Apologies for dropping this thread; I've been travelling.

But seriously, NO!

I understand why you want to see this as a virtio-specific issue, but
it isn't. And we don't *want* it to be.

In the guest, drivers SHALL use the DMA API. And the DMA API SHALL do
the right thing for each device according to its needs.

So any information passed from qemu to the guest should be directed at
the platform IOMMU code (or handled by qemu-detection quirks in the
guest, if we must).

It is *not* acceptable for the virtio drivers in the guest to just
eschew the DMA API completely, triggered by some device-specific flag.
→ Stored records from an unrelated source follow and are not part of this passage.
-- ==== Sys2Proof/Tests/Slice0.lean ====
section
/-! SUPPORT. Tests of the model: ill-formed commands that the well-formedness check refuses, the spec's worked values, and for
every statement with hypotheses a concrete state and operands that meet them, clause by clause. -/

open Sys2Proof Sys2Proof.Machine

namespace Sys2Proof.Tests

set_option Elab.async false

/-! States that the tests use. -/

/-- Registers put at values, by address. -/
def put (l : List (Nat × Nat)) (s : State) : State := l.foldl (fun s e => s.setReg e.1 (w32 e.2)) s
def put1 (a v : Nat) (s : State) : State := put [(a, v)] s

/-- After a bring-up: region 0 in RUN, the entry region 1 in DOZE with the foreman, region 2 in RUN. -/
def base : State :=
  put [(MOD_STATUS, 0x20), (MOD_BRINGUP_STATUS, 4), (MOD_FABRIC_STATUS, 1), (POWER_STATUS, 3 + 8 + 16 + 16 * 64), (HEALTH_FOREMAN, 1),
       (REGION_POWER 0, 16 * 4), (REGION_POWER 1, 1 + 16 * 4), (REGION_POWER 2, 16 * 4), (MOD_LIFECYCLE, 2)]
    { State.reset with
      foreman := { Foreman.reset with active := true, standbys := [22] }
      boot := { Boot.reset with wiping := false }
      regions := [(0, { Region.reset with proven := true }), (1, { Region.reset with proven := true }), (2, { Region.reset with proven := true })] }

/-- A taken descriptor, not started. -/
def desc (no ring index : Nat) (words : Nat) : Desc := ⟨no, ring, index, BitVec.ofNat 512 words, true, 0, false, none⟩
/-- A descriptor's words from its fields: low bit and value. -/
def fields (l : List (Nat × Nat)) : Nat := l.foldl (fun n e => n + (e.2 <<< e.1)) 0

/-- Context 0 of port H0 with region 0, a submission ring 4 with its completion ring 5, an event ring 6. -/
def ctx0 : State :=
  let s := put [(CTX_STATUS 0, 1), (CTX_QUOTA_RINGS 0, 16), (CTX_QUOTA_CELLAR 0, 2000), (CTX_QUOTA_STOCK 0, 2000),
    (RING_CONFIG 4, 1 + (4 <<< 2) + (5 <<< 16)), (RING_CONFIG 5, 2 + (4 <<< 2)), (RING_CONFIG 6, 3 + (4 <<< 2)),
    (RING_ENABLE 4, 1), (RING_ENABLE 5, 1), (RING_ENABLE 6, 1), (RING_STATUS 4, 9), (RING_STATUS 5, 9), (RING_STATUS 6, 9),
    (RING_BASE_LO 4, 0x10000), (RING_BASE_LO 5, 0x20000), (RING_BASE_LO 6, 0x30000),
    (CTX_EVENT_RING 0, 6 + 2 ^ 31)] base
  { s.modRegion 0 fun r => { r with owner := some 0 } with
    rings := [(4, { Ring.reset with on := true }), (5, { Ring.reset with on := true }), (6, { Ring.reset with on := true })] }

/-- Context 0 with one descriptor taken from ring 4 at index 0. -/
def took (opc : Nat) (l : List (Nat × Nat)) (s : State := ctx0) : State :=
  (s.modCtx 0 fun x => { x with taken := [desc 7 4 0 (opc + fields l)] })

/-- Map crate `n` of context 0 at the stockroom crate of the same number, and put bytes at its start. -/
def crate (n : Nat) (bs : List Byte) (s : State) : State :=
  { s.modCtx 0 fun x => { x with map := spSet (fun _ => 0#64) x.map n (BitVec.ofNat 64 (2 + (n <<< 32))) } with
    stock := s.stock.write (stockBase n) bs }

/-- A schedule image in crates 8 and 9: one position with one weight crate (16), one micro-batch of 5 tokens, one slot, one shard. -/
def imageHdr : Nat := 0x5347 + (1 <<< 16) + (1 <<< 32) + (3 <<< 40) + (1 <<< 64) + (100 <<< 128) + (100 <<< 160) + (1 <<< 224) + (5 <<< 256)
def part (kind cr gran len : Nat) : List Byte := leBytes 16 (kind + (cr <<< 32) + (gran <<< 64) + (len <<< 96))
def imageA : List Byte :=
  leBytes 60 imageHdr ++ leBytes 4 796040251 ++ part 1 8 4 2 ++ part 2 8 8 1 ++ part 4 8 10 1 ++ List.replicate 16 0#8 ++
  leBytes 16 ((1 <<< 4) + (1 <<< 8) + (2048 <<< 32) + (1 <<< 80) + (1 <<< 96) + (1 <<< 117)) ++ leBytes 16 (1 + (1 <<< 64)) ++
  leBytes 16 ((1 <<< 12) + (16 <<< 32)) ++ List.replicate 80 0#8 ++
  leBytes 16 (1 + (1 <<< 16) + (1 <<< 40) + (1 <<< 44)) ++ leBytes 8 5 ++ leBytes 8 (0xFF000000 + (0xFF <<< 32)) ++ List.replicate 32 0#8 ++
  leBytes 16 (9 <<< 64)
def imageB : List Byte :=
  part 0x10 9 32 0 ++ part 0x11 9 4 2 ++ part 0x12 9 8 1 ++ part 0x13 9 32 0 ++ part 0x14 9 32 0 ++ List.replicate 48 0#8 ++
  [0xFF#8] ++ List.replicate 63 0xFE#8 ++
  List.replicate 64 0#8 ++ leBytes 16 ((1 <<< 32) + (1 <<< 61)) ++ leBytes 8 0

/-- The image is loaded in no slot yet; crate 16 is a weight crate, 20 the job list, 21 the directory, 22 a ledger tile, 23 the
optimiser block. -/
def job : State :=
  put [(CARAVAN_MODULE_ID, 2 ^ 31), (CARAVAN_CTX_COUNT 0, 1), (CARAVAN_CTX_LIST 0, 20), (STREAM_LEDGER_TILES 0, 1), (STREAM_LEDGER_DIR 0, 21)]
    (crate 8 imageA (crate 9 imageB (crate 16 [] (crate 20 [] (crate 21 (leBytes 32 (sealRec (22 <<< 16))) (crate 22 [] (crate 23 [1] ctx0)))))))
/-- A program of one variant, one micro-batch and one slot, for region 0. -/
def prog : Program := { (default : Program) with
  icrate := 8, regions := 1, cellar := 100, stock := 100, jobMbs := 1, jobTokens := 5, tokens := [5], slots := [default],
  variants := [{ (default : Variant) with tree := 0xFF :: List.replicate 63 0xFE }], crates := [8, 9] }
/-- The program is in slot 0. -/
def jobs : State := job.modCtx 0 fun x => { x with slots := [(0, some prog)] }
def stepD : List (Nat × Nat) := [(128, 23 * 65536), (192, 77)]
/-- Context 0 with core 0 changed. -/
def core0 (f : Core → Core) (s : State := ctx0) : State := s.modCore 0 f
/-- A sparse INT8 tile with one element: 3 granules. -/
def tileHdr : Nat := 5 + (1 <<< 16) + (1 <<< 24) + (3 <<< 40) + (1 <<< 64)
def tileBytes (v : Nat) : List Byte := leBytes 32 tileHdr ++ leBytes 32 1 ++ leBytes 32 v
def tiles : State := core0 fun k => { k with bench := (Mem.write [] 0 (tileBytes 3)).write 256 (tileBytes 5) }
def tmmaW (opc acc : Nat) : BitVec 128 := BitVec.ofNat 128 (opc + (5 <<< 8) + (5 <<< 12) + (acc <<< 22) + (8 <<< 48) + (64 <<< 64))
/-- A TMMA or TMMAZ of the tile of 3 by the tile of 5, at a stage. -/
def operand (v : Nat) : TileOperand := loadOperand (Mem.write [] 0 (tileBytes v)) 0 false
def mmaOp (acc : Nat) (z : Bool) (st : TileStage := .computing) (again : Bool := false) : TileOp :=
  { kind := .mma z true (tmmaW (if z then 0x21 else 0x20) acc) (operand 3) (operand 5), acc := acc, stage := st, retried := again }
/-- A core with a few vector elements, masks, scalars and bench bytes. -/
def vec : State := core0 (fun k => { k with
  vregs := [(0, 0x40000000#32), (1, 0x3F800000#32), (2, 0xC0400000#32), (8192, 1#32), (8193, 2#32), (8194, 0x7F800000#32), (16384, 0x3F000000#32),
            (24576, 7#32), (24577, 8#32), (24578, 9#32)]
  mregs := [(1, true), (2, true), (8192, true), (8194, true)], sregs := [(1, 2#32), (2, 0x87654380#32), (3, 3#32)]
  bench := Mem.write [] 60 [1, 2, 3, 4, 5, 6, 7, 8, 9, 10, 11, 12, 13, 14, 15, 16, 17] })
/-- VD 3, VA 0, VB 1, VC 2 or 3. -/
def vw (opc fmt count : Nat) (more : Nat := 0) (vc : Nat := 3) : W64 :=
  BitVec.ofNat 64 (opc + (fmt <<< 8) + (3 <<< 12) + (1 <<< 20) + (vc <<< 24) + (count <<< 35) + more)
/-- A step in progress in context 0. -/
def stepping (st : StepRun) (s : State := ctx0) : State := s.modCtx 0 fun x => { x with step := some st }
/-- A step whose program has one variant. -/
def oneVar (v : Variant) : StepRun := { (default : StepRun) with variant := some 0, prog := { (default : Program) with variants := [v], slots := [(default : SlotRec)], tokens := [5] } }
/-- Crate `n` of context 0 in slot 3 of row-bay 0 of region 0. -/
def cellarCrate (n : Nat) (s : State) : State :=
  s.modCtx 0 fun x => { x with map := spSet (fun _ => 0#64) x.map n (BitVec.ofNat 64 (1 + ((3 <<< 10) <<< 32))) }

/-- The state that a command answers. -/
def after (c : Instr) (s : State) : State := match exec c s with | .next t => t | _ => s
/-- Whether a command answers a next state. -/
def goes (c : Instr) (s : State) : Bool := match exec c s with | .next _ => true | _ => false
/-- The descriptor at the head of ring 4. -/
def head (s : State) : Desc := match (s.ctx 0).taken with | d :: _ => d | [] => desc 0 0 0 0
/-- With a swatch of context 0 in progress. -/
def sw (s : State) : State := s.modCtx 0 fun x => { x with swatch := some { (default : SwatchRun) with desc := 33, plan := 8, phase := 2 } }

/-- The checkable form of `settled`. -/
def settledB (ops : List TileOp) : Bool := (List.range ops.length).all fun n => match ops[n]? with
  | some o => !tileReady (ops.take n) o
  | none => true
theorem settled_of (ops : List TileOp) (h : settledB ops = true) : settled ops := by
  rintro pre post o rfl
  have := List.all_eq_true.mp h pre.length (by simp)
  simpa using this
/-- The checkable form of `Core.wf`. -/
def wfB (c : Core) : Bool :=
  c.bench.wf && spWf zeroW c.vregs && spWf (fun _ => false) c.mregs && c.accs.all (fun e => spWf zeroW e.2.elems) &&
  c.ops.all (fun o => match o.stage with | .passed p _ => spWf zeroW p | _ => true) && settledB c.ops
theorem spGet_cases {α : Type} (d : Nat → α) (m : Sp α) (k : Nat) : spGet d m k = d k ∨ ∃ e ∈ m, spGet d m k = e.2 := by
  induction m with
  | nil => exact .inl rfl
  | cons e m ih =>
    obtain ⟨a, v⟩ := e
    by_cases h : k = a
    · exact .inr ⟨(a, v), by simp, by simp [spGet, h]⟩
    · simp only [spGet, h, if_false]
      exact ih.imp_right fun ⟨e, he, hv⟩ => ⟨e, by simp [he], hv⟩
theorem wf_of (c : Core) (h : wfB c = true) : c.wf := by
  simp only [wfB, Bool.and_eq_true, List.all_eq_true] at h
  obtain ⟨⟨⟨⟨⟨h1, h2⟩, h3⟩, h4⟩, h5⟩, h6⟩ := h
  refine ⟨h1, h2, h3, fun a => ?_, fun o ho p fl hk => ?_, settled_of _ h6⟩
  · rcases spGet_cases (fun _ => TileAcc.zero) c.accs a with h | ⟨e, he, h⟩
    · rw [Core.acc, h]; rfl
    · rw [Core.acc, h]; exact h4 e he
  · have := h5 o ho
    rw [hk] at this
    exact this
/-- Every core of the state with vector operands is in canonical form. -/
theorem test_cores_wf : vec.coresWf := by
  intro k
  rcases spGet_cases (fun _ => Core.reset) vec.cores k with h | ⟨e, he, h⟩
  · rw [State.core, h]; exact wf_of _ (by decide +kernel)
  · rw [State.core, h]
    have : ∀ e ∈ vec.cores, wfB e.2 = true := by decide +kernel
    exact wf_of _ (this e he)
/-- A tile instruction of core 0 waits. -/
def waitS : State := core0 (fun k => { k with waiting := [.tzero 0x23] }) tiles

/-! Ledger tiles whose bytes are all 0. -/

theorem mem_of_chunks (n fuel : Nat) (l b : List Byte) (h : b ∈ chunks n fuel l) (x : Byte) (hx : x ∈ b) : x ∈ l := by
  induction fuel generalizing l with
  | zero => simp [chunks] at h
  | succ m ih =>
    unfold chunks at h
    split at h
    · simp at h
    · rcases List.mem_cons.mp h with h | h
      · exact List.mem_of_mem_take (h ▸ hx)
      · exact List.mem_of_mem_drop (ih _ h)
theorem leNat_zeros (l : List Byte) (h : ∀ x ∈ l, x = 0#8) : leNat l = 0 := by
  induction l with
  | nil => rfl
  | cons x l ih =>
    have hx : x = 0#8 := h x (by simp)
    have hl := ih fun y hy => h y (by simp [hy])
    simp [leNat, hl, hx]
theorem decode_zeros (l : List Byte) (h : ∀ x ∈ l, x = 0#8) (e : LEntry) (he : e ∈ decodeTile false l) : e = ⟨0#32, 0#32, 0#32, 0⟩ := by
  obtain ⟨b, hb, rfl⟩ := List.mem_map.mp he
  rw [leNat_zeros b fun y hy => h y (mem_of_chunks _ _ _ _ hb y hy)]
  decide
/-! Ill-formed commands: one for each check. -/

theorem test_wf_tile_opcode : Instr.wf (.tmma 0 (tmmaW 0x21 0)) = false ∧ Instr.wf (.tmma 0 (tmmaW 0x20 0)) = true := by decide
theorem test_wf_vector_opcode : Instr.wf (.vadd 0 (vw 2 9 3) {}) = false ∧ Instr.wf (.vadd 0 (vw 1 9 3) {}) = true := by decide
theorem test_wf_doorbell_size : Instr.wf (.doorbell .h0 0 0 0) = false ∧ Instr.wf (.doorbell .h0 0 9 0) = false ∧
    Instr.wf (.doorbell .h0 0 8 0) = true := by decide
theorem test_wf_write_size : Instr.wf (.registerWrite .h0 false 0 9 0 []) = false ∧ Instr.wf (.registerWrite .h0 false 0 4 0 []) = true := by
  decide
theorem test_wf_read_size : Instr.wf (.latchedLowRead .h0 false 0 4097) = false ∧ Instr.wf (.latchedLowRead .h0 false 0 4096) = true := by
  decide
theorem test_wf_masters : Instr.wf (.run .h0 [(.h0, .halt)]) = false ∧ Instr.wf (.pause .h1 [(.h0, .halt), (.h0, .run)]) = false ∧
    Instr.wf (.halt .h0 [(.h1, .run)]) = true := by decide
theorem test_wf_lanes : Instr.wf (.portLock 0 3 (some 0)) = false ∧ Instr.wf (.portLock 0 8 (some 0)) = true := by decide +kernel
theorem test_wf_sample : Instr.wf (.thermalSample (List.replicate 65 default) [] 0 []) = false ∧
    Instr.wf (.thermalSample [] (List.replicate 49 0) 0 []) = false ∧ Instr.wf (.thermalSample [] [] 0 (List.replicate 65 0)) = false ∧
    Instr.wf (.thermalSample [⟨0, List.replicate 9 0, 0⟩] [] 0 []) = false ∧
    Instr.wf (.thermalSample [⟨0, List.replicate 8 0, 0⟩] [] 0 []) = true := by decide +kernel
theorem test_wf_region_test : Instr.wf (.regionTest 0 { (default : RegionTestResult) with svcFailed := 5 }) = false ∧
    Instr.wf (.regionTest 0 { (default : RegionTestResult) with deadCores := [143] }) = false ∧
    Instr.wf (.regionTest 0 { (default : RegionTestResult) with badSlots := [2621440] }) = false ∧
    Instr.wf (.regionTest 0 { (default : RegionTestResult) with deadCores := [142], badSlots := [2621439] }) = true := by decide +kernel
theorem test_wf_rebuild : Instr.wf (.crateRebuild 0 0 (List.replicate 65537 0#8)) = false ∧
    Instr.wf (.crateRebuild 0 0 (List.replicate 65536 0#8)) = true := by
  have h (n : Nat) : Instr.wf (.crateRebuild 0 0 (List.replicate n 0#8)) = decide (n ≤ 65536) := by
    show decide (_ ≤ _) = _; rw [List.length_replicate]
  rw [h, h]; decide
/-! Witnesses: the machine and the host rings. -/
The qemu implementation is, of course, monolithic. In qemu the fact
that virtio doesn't get translated by the emulated IOMMU *is* actually
down to code in the virtio implementation. I get that.

But then again, it's not just virtio. *Any* device which we emulate for
the guest could have that same issue, and appear as untranslated. (And
assigned PCI devices currently do).

Let's think about the parallel with a system-on-chip. Let's say we have
a peripheral which got included, but which was wired up such that it
bypasses the IOMMU and gets to do direct physical DMA. Is that a
feature of that specific peripheral? Do we hack its drivers to make the
distinction between this incarnation, and a normal discrete version of
the same device? No! It's a feature of the *system* and needs to be
conveyed to the OS IOMMU code to do the right thing. Not to the driver.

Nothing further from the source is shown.